How to build a local Copilot AI using Ollama
Ollama is an open-source framework that allows users to run large language models (LLMs) locally on their machine. It'`s designed to be easy to use, efficient, and scalable, making it a good option for developers and organizations that want to deploy AI models into production.
MacCopilot is a Copilot AI that can interact with desktop conveniently, which integrated with multi-platform LLMs support.
In this article, we'll show you how to build a local Copilot AI using Ollama and MacCopilot, and run the powerful MiniCPM-Llama3-V-2.5 model.
Install Ollama
Use prebuilt binary
Download model
In case you don'`t want to build Ollama and download models via the ollama cli, here is a prebuilt Ollama App which bundles Ollama and a model management UI together, making it super easy to set up everything.
First, download the Ollama App from the release page:Ollama downloader UI
Then open the Ollama app and download the model
Running
After downloading the model, we need to quit the Ollama app and run the model.
Open a Terminal, and run:
ollama serve
ollama run hhao/openbmb-minicpm-llama3-v-2_5:q4_K_M
Now we are ready to chat.
Build manually
The following example shows how to build Ollama with MiniCPM-Llama3-V-2.5 support.

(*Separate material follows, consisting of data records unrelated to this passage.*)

-- ==== Sys2Proof/Machine/Path.lean ====
section
/-! DEFINITION. Path.lean: the path of a segment (R219, R223, R224, R226 to R228): limits, the seven-phase profile, halting, and the
Cartesian poses. The values are the exact ones of the rules' formulas, with roots and angles to 2^-64 or better; the roundings of
binary64 on the way, whose order the manual does not give, are left out. [DESIGN CHOICE, log 10] -/

namespace Sys2Proof.Machine

/-- Path parameter 1, in units of 2^-64. -/
def fullS : Nat := 18446744073709551616

/-- A path parameter as a number from 0 to 1. -/
def paramOf (s : Nat) : Rat := (s : Rat) / (fullS : Rat)

/-- A path time of 2^-45 tick in ticks. -/
def ticksOf (t : Nat) : Rat := (t : Rat) / 35184372088832

/-- A Cartesian segment. -/
def cartesian (x : Segment) : Bool := x.kind = 2 || x.kind = 3

/-- A joint segment. -/
def jointKind (x : Segment) : Bool := x.kind = 1 || x.kind = 5

/-! ### Vectors of rationals -/

/-- Sum of products. -/
def rDot (u v : List Rat) : Rat := (u.zip v).foldl (fun a p => a + p.1 * p.2) 0

/-- Sum. -/
def rAdd (u v : List Rat) : List Rat := (u.zip v).map (fun p => p.1 + p.2)

/-- Difference. -/
def rSub (u v : List Rat) : List Rat := (u.zip v).map (fun p => p.1 - p.2)

/-- A vector times a number. -/
def rScale (k : Rat) (v : List Rat) : List Rat := v.map (fun x => k * x)

/-- Cross product. -/
def rCross (u v : List Rat) : List Rat :=
  let m (i j : Nat) : Rat := nth u i * nth v j - nth u j * nth v i
  [m 1 2, m 2 0, m 0 1]

/-- Length. -/
def rNorm (v : List Rat) : Rat := sqrtR (rDot v v)

/-- Product of quaternions w, x, y, z. -/
def qMul (a b : List Rat) : List Rat :=
  let u := a.drop 1
  let v := b.drop 1
  (nth a 0 * nth b 0 - rDot u v) :: rAdd (rAdd (rScale (nth a 0) v) (rScale (nth b 0) u)) (rCross u v)

/-- Conjugate. -/
def qConj (a : List Rat) : List Rat := nth a 0 :: rScale (-1) (a.drop 1)

/-- A quaternion of length 1; the unit where there is none. -/
def qUnit (a : List Rat) : List Rat := if rNorm a = 0 then [1, 0, 0, 0] else rScale (1 / rNorm a) a

/-- A vector turned by a unit quaternion. -/
def qTurn (q v : List Rat) : List Rat := (qMul (qMul q (0 :: v)) (qConj q)).drop 1

/-- The rotation matrix of a quaternion, row by row, as binary32. -/
def qMat (q : List Rat) : List F32 :=
  let c := [qTurn q [1, 0, 0], qTurn q [0, 1, 0], qTurn q [0, 0, 1]]
  (List.range 9).map (fun k => f32OfRat (nth (nth c (k % 3)) (k / 3)))

/-! ### Tool poses of the generator -/

/-- A frame's position and quaternion. -/
def frameR (f : List F32) : List Rat := (List.range 7).map (fun i => if i = 3 && f.isEmpty then 1 else f32Val (nth f i))

/-- A frame in the frame of a pose. -/
def placeR (t f : List Rat) : List Rat := rAdd (t.take 3) (qTurn (t.drop 3) (f.take 3)) ++ qMul (t.drop 3) (f.drop 3)

/-- The tool pose in the group's base frame at joint positions (R217). -/
def toolPose (c : GroupCfg) (p : List Pos) : List Rat :=
  let t := (List.range c.nj).foldl (fun t i =>
    let j := nth c.joints i
    let q : Rat := if f32Val j.scale = 0 then 0 else (jointCount j (nth p i) : Rat) / 16777216 / f32Val j.scale
    placeR (placeR t (frameR j.frame))
      (if j.prismatic then [0, 0, q, 1, 0, 0, 0] else [0, 0, 0, cosR (q / 2), 0, 0, sinR (q / 2)])) [0, 0, 0, 1, 0, 0, 0]
  let e := placeR t (frameR c.tool)
  e.take 3 ++ qUnit (e.drop 3)

/-! ### Lines, arcs and turns -/

/-- The end pose of a Cartesian segment. -/
def endPose (x : Segment) : List Rat := (x.pose.take 3).map f32Val ++ qUnit (((x.pose.drop 3).take 4).map f32Val)

/-- Half the orientation angle between the end poses, and the end orientation on the nearer side of the start. [DESIGN CHOICE, log 10] -/
def turnOf (p : PathIn) : Rat × List Rat :=
  let a := p.pose0.drop 3
  let b := (endPose p.seg).drop 3
  let d := rDot a b
  let b := if d < 0 then rScale (-1) b else b
  let r := if d < 0 then -d else d
  (if 1 ≤ r then 0 else atan2R (sqrtR (1 - r * r)) r, b)

/-- An arc: centre, radius vector of the start, the vector a quarter turn on, and its angle. -/
structure Arc where
  c : List Rat := []
  u : List Rat := []
  v : List Rat := []
  phi : Rat := 0
  deriving DecidableEq, Repr, Inhabited

/-- The arc from the start through the via point to the end of a circle segment (R217, R223). -/
def arcOf (p : PathIn) : Arc :=
  let p0 := p.pose0.take 3
  let a := rSub ((p.seg.pose.drop 7).take 3 |>.map f32Val) p0
  let b := rSub ((endPose p.seg).take 3) p0
  let n := rCross a b
  let nn := rDot n n
  if nn = 0 then {}
  else
    let ab := rDot a b
    let o := rAdd (rScale (rDot b b * (rDot a a - ab) / (2 * nn)) a) (rScale (rDot a a * (rDot b b - ab) / (2 * nn)) b)
    let u := rScale (-1) o
    let v := rScale (1 / sqrtR nn) (rCross n u)
    let e := rSub b o
    { c := rAdd p0 o, u := u, v := v, phi := atan2R (rDot e v) (rDot e u) }

/-- Path length of a Cartesian segment in metres (R223). -/
def pathLen (p : PathIn) : Rat :=
  if p.seg.kind = 3 then rNorm (arcOf p).u * (arcOf p).phi else rNorm (rSub ((endPose p.seg).take 3) (p.pose0.take 3))

/-- Spherical linear interpolation at s (R223). -/
def slerp (p : PathIn) (s : Rat) : List Rat :=
  let t := turnOf p
  let d := sinR t.1
  if d = 0 then p.pose0.drop 3
  else rAdd (rScale (sinR ((1 - s) * t.1) / d) (p.pose0.drop 3)) (rScale (sinR (s * t.1) / d) t.2)

/-- The tool pose of a Cartesian segment at path parameter s. -/
def poseAt (p : PathIn) (s : Rat) : List Rat :=
  let a := arcOf p
  (if p.seg.kind = 3 then rAdd a.c (rAdd (rScale (cosR (a.phi * s)) a.u) (rScale (sinR (a.phi * s)) a.v))
   else rAdd (p.pose0.take 3) (rScale s (rSub ((endPose p.seg).take 3) (p.pose0.take 3)))) ++ slerp p s

/-- The tool's velocity and rotation per unit of s, in the base frame. -/
def twistAt (p : PathIn) (s : Rat) : List Rat :=
  let a := arcOf p
  let t := turnOf p
  let w := (qMul t.2 (qConj (p.pose0.drop 3))).drop 1
  (if p.seg.kind = 3 then rScale a.phi (rSub (rScale (cosR (a.phi * s)) a.v) (rScale (sinR (a.phi * s)) a.u))
   else rSub ((endPose p.seg).take 3) (p.pose0.take 3)) ++ (if sinR t.1 = 0 then [0, 0, 0] else rScale (2 * t.1 / sinR t.1) w)

/-- Three points that lie within 10⁻⁶ m of one line: half the lowest height of their triangle (R218). [DESIGN CHOICE, log 10] -/
def circleFlat (p0 : List Rat) (x : Segment) : Bool :=
  let a := rSub ((x.pose.drop 7).take 3 |>.map f32Val) (p0.take 3)
  let b := rSub ((endPose x).take 3) (p0.take 3)
  let n := rCross a b
  let side := [rDot a a, rDot b b, rDot (rSub a b) (rSub a b)].foldl max 0
  rDot n n * 250000000000 ≤ side

/-! ### Limits and the profile (R223) -/

/-- Limits for s: speed, acceleration and jerk, per tick. -/
structure Lims where
  v : Rat := 0
  a : Rat := 0
  j : Rat := 0
  deriving DecidableEq, Repr, Inhabited

/-- The displacement of group axis index i in 2^-24 count (R214, R217). -/
def travel (p : PathIn) (i : Nat) : Int :=
  match p.seg.kind with
  | 4 => 0
  | 5 => (nth p.seg.targets i).toInt
  | _ => if (nth p.axes i).endless || !(nth p.axes i).defined then 0 else posDiff (nth p.seg.targets i) (nth p.start i)

/-- The lower of two limits, where there are any. -/
def lower (x : Option Lims) (y : Lims) : Option Lims :=
  match x with
  | none => some y
  | some z => some { v := min z.v y.v, a := min z.a y.a, j := min z.j y.j }

/-- The limits of a joint segment: the lowest over its moving axes. -/
def jointLims (p : PathIn) : Option Lims :=
  ((List.range 16).filter (fun i => travel p i != 0)).foldl (fun m i =>
    let d : Rat := ((travel p i).natAbs : Rat) / 16777216
    let c := nth p.axes i
    lower m { v := f32Val p.seg.vmax * f32Val c.avmax / d, a := f32Val p.seg.amax * f32Val c.aamax / d,
              j := f32Val p.seg.jmax * f32Val c.ajmax / d }) none

/-- The limits of a Cartesian segment: of its path and of its turn. -/
def cartLims (p : PathIn) : Option Lims :=
  let t : Rat := (31250 * 2 ^ p.k : Nat) / 1000000000
  let l := pathLen p
  let th := 2 * (turnOf p).1
  let x := p.seg
  let per (d k : Rat) : Lims := { v := k * f32Val x.vmax * t / d, a := k * f32Val x.amax * t * t / d, j := k * f32Val x.jmax * t * t * t / d }
  let m := if l = 0 then none else some (per l 1)
  if th = 0 || f32Val x.vmax = 0 then m else lower m (per th (f32Val x.wmax / f32Val x.vmax))

/-- The limits of a segment; none where nothing moves. -/
def limsOf (p : PathIn) : Option Lims := if cartesian p.seg then cartLims p else if jointKind p.seg then jointLims p else none

/-- Phases of constant jerk: duration and jerk. -/
abbrev Phases := List (Rat × Rat)

/-- The time-optimal seven phases over a distance, at rest at both ends. -/
def sevenPhases (d : Rat) (l : Lims) : Phases :=
  let full (t1 ta tv : Rat) : Phases := [(t1, l.j), (ta, 0), (t1, -l.j), (tv, 0), (t1, -l.j), (ta, 0), (t1, l.j)]
  let ramp : Rat × Rat := if l.v * l.j < l.a * l.a then (sqrtR (l.v / l.j), 0) else (l.a / l.j, l.v / l.a - l.a / l.j)
  let need := l.v * (2 * ramp.1 + ramp.2)
  if need ≤ d then full ramp.1 ramp.2 ((d - need) / l.v)
  else
    let r := l.a / l.j
    let v := l.a * (sqrtR (r * r + 4 * d / l.a) - r) / 2
    if l.a * r ≤ v ∧ l.a * l.a ≤ l.v * l.j then full r (v / l.a - r) 0
    else full (cbrtR (d / (2 * l.j))) 0 0

/-- Position, velocity and acceleration in s. -/
structure Kin where
  s : Rat := 0
  v : Rat := 0
  a : Rat := 0
  deriving DecidableEq, Repr, Inhabited

/-- One phase run for a time. -/
def runPhase (t : Rat) (j : Rat) (x : Kin) : Kin :=
  { s := x.s + x.v * t + x.a * t * t / 2 + j * t * t * t / 6, v := x.v + x.a * t + j * t * t / 2, a := x.a + j * t }

/-- Phases run up to a time. -/
def runPhases : Phases → Rat → Kin → Kin
  | [], _, x => x
  | (d, j) :: r, t, x => if t ≤ d then runPhase t j x else runPhases r (t - d) (runPhase d j x)

/-- The time of phases. -/
def phasesTime (l : Phases) : Rat := l.foldl (fun a p => a + p.1) 0

/-- Phases that bring a motion to rest within AMAX and JMAX (R219). -/
def haltPhases (l : Lims) (x : Kin) : Phases :=
  let p := sqrtR (max 0 (l.j * x.v + x.a * x.a / 2))
  if p ≤ l.a then [((x.a + p) / l.j, -l.j), (p / l.j, l.j)]
  else [((x.a + l.a) / l.j, -l.j), ((x.v + x.a * x.a / (2 * l.j) - l.a * l.a / l.j) / l.a, 0), (l.a / l.j, l.j)]

/-- A limit that lets nothing move. -/
def stuck (l : Lims) : Bool := l.v ≤ 0 || l.a ≤ 0 || l.j ≤ 0

/-- Duration of a segment's profile from path parameter s0 to 1, in path time (R223, R226). [DESIGN CHOICE, log 10] -/
def pathDur (p : PathIn) (s0 : Nat) : Nat :=
  match limsOf p with
  | none => 0
  | some l => if stuck l then 2 ^ 90 else (phasesTime (sevenPhases (1 - paramOf s0) l) * 35184372088832).ceil.toNat

/-- The motion along the path at an instant (R219, R223). -/
def pathKin (p : PathAt) : Kin :=
  match limsOf p.inp with
  | none => { s := 1 }
  | some l =>
    if stuck l then { s := paramOf p.s0 }
    else
      let f := sevenPhases (1 - paramOf p.s0) l
      let at_ (t : Nat) : Kin := if phasesTime f ≤ ticksOf t then { s := 1 } else runPhases f (ticksOf t) { s := paramOf p.s0 }
      match p.halt with
      | none => at_ p.tau
      | some h =>
        let x := at_ h
        let g := haltPhases l x
        if phasesTime g ≤ ticksOf (p.tau - h) then { s := (runPhases g (phasesTime g) x).s } else runPhases g (ticksOf (p.tau - h)) x

/-- The halting deceleration has come to rest. [DESIGN CHOICE, log 10] -/
def haltRest (p : PathAt) : Bool :=
  match p.halt, limsOf p.inp with
  | some h, some l => stuck l ||
      (let x := pathKin { p with tau := h, halt := none }
       phasesTime (haltPhases l x) ≤ ticksOf (p.tau - h))
  | _, _ => true

/-- Path parameter at an instant, in units of 2^-64. [DESIGN CHOICE, log 10] -/
def pathS (p : PathAt) : Nat := min fullS (roundHalfUp ((pathKin p).s * (fullS : Rat))).toNat

/-- The remaining path is at or below BLEND: metres in the Cartesian kinds, a fraction of s in the joint kinds (R224). [DESIGN CHOICE, log 10] -/
def blendReached (p : PathAt) : Bool :=
  let rest := 1 - (pathKin p).s
  (if cartesian p.inp.seg then pathLen p.inp * rest else rest) ≤ f32Val p.inp.seg.blend

/-- Value of a joint or auxiliary axis at path parameter v, rounded half up to 2^-24 (R214, R217). -/
def axisVal (p : PathIn) (i v : Nat) : Pos := nth p.start i + posOf (divHalfUp (travel p i * v) fullS)

/-! ### Blended poses (R224) -/

/-- The present segment's pose with the displacement of the next from its start. -/
def blendPose (a b b0 : List Rat) : List Rat :=
  rAdd (a.take 3) (rSub (b.take 3) (b0.take 3)) ++ qMul (qMul (b.drop 3) (qConj (b0.drop 3))) (a.drop 3)

/-- The planned tool pose of a running Cartesian segment and of the one that blends in. -/
def planPose (p : PathAt) (b : Option PathAt) : List Rat :=
  let a := poseAt p.inp (pathKin p).s
  match b with
  | some b => blendPose a (poseAt b.inp (pathKin b).s) b.inp.pose0
  | none => a

/-- The tool's planned velocity and rotation per tick of path time, in the base frame. -/
def planTwist (p : PathAt) (b : Option PathAt) : List Rat :=
  let x := pathKin p
  let w := rScale x.v (twistAt p.inp x.s)
  match b with
  | some b => rAdd w (rScale (pathKin b).v (twistAt b.inp (pathKin b).s))
  | none => w

/-- Planned velocity of a joint segment's axis i in 2^-24 count per tick of path time. -/
def jointRateAt (p : PathAt) (b : Option PathAt) (i : Nat) : Rat :=
  (travel p.inp i : Rat) * (pathKin p).v + (match b with | some b => (travel b.inp i : Rat) * (pathKin b).v | none => 0)

/-- Planned acceleration of a joint segment's axis i in 2^-24 count per tick² of path time. -/
def jointAccelAt (p : PathAt) (b : Option PathAt) (i : Nat) : Rat :=
  (travel p.inp i : Rat) * (pathKin p).a + (match b with | some b => (travel b.inp i : Rat) * (pathKin b).a | none => 0)

/-- The cap of R228 on an axis squared: 2 × AAMAX × d / v², from the distance in 2^-24 count and the velocity in 2^-24 count per tick. -/
def capSquare (aamax : F32) (dist : Int) (v : Rat) : Rat := 2 * f32Val aamax * 16777216 * (max 0 dist : Int) / (v * v)

end Sys2Proof.Machine
end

The OpenBMB team is engaged in preparing a PR for the Ollama official repository! For now, we need to run MiniCPM-Llama3-V 2.5 with the OpenBMB fork.
Install Requirements
- cmake version 3.24 or higher
- go version 1.22 or higher
- gcc version 11.4.0 or higher
Setup the Code
Prepare both our llama.cpp fork and this Ollama fork.
git clone -b minicpm-v2.5 https://github.com/OpenBMB/ollama.git
cd ollama/llm
git clone -b minicpm-v2.5 https://github.com/OpenBMB/llama.cpp.git
cd ../
Build
Here we give a MacOS example. See the developer guide for more platforms.
brew install go cmake gcc
Optionally enable debugging and more verbose logging:
# At build time
export CGO_CFLAGS="-g"
# At runtime
export OLLAMA_DEBUG=1
Get the required libraries and build the native LLM code:
go generate ./...
Build ollama:
go build .
Start the server:
./ollama serve
Running
Run:
ollama run hhao/openbmb-minicpm-llama3-v-2_5:q4_K_M
Ollama will pull the modelfile, and serve as an interactive chat.
Config on MacCopilot
Add an Ollama format model, and select the MiniCPM-Llama3-V-2.5
Now we can chat with MiniCPM-Llama3-V-2.5 via Ollama.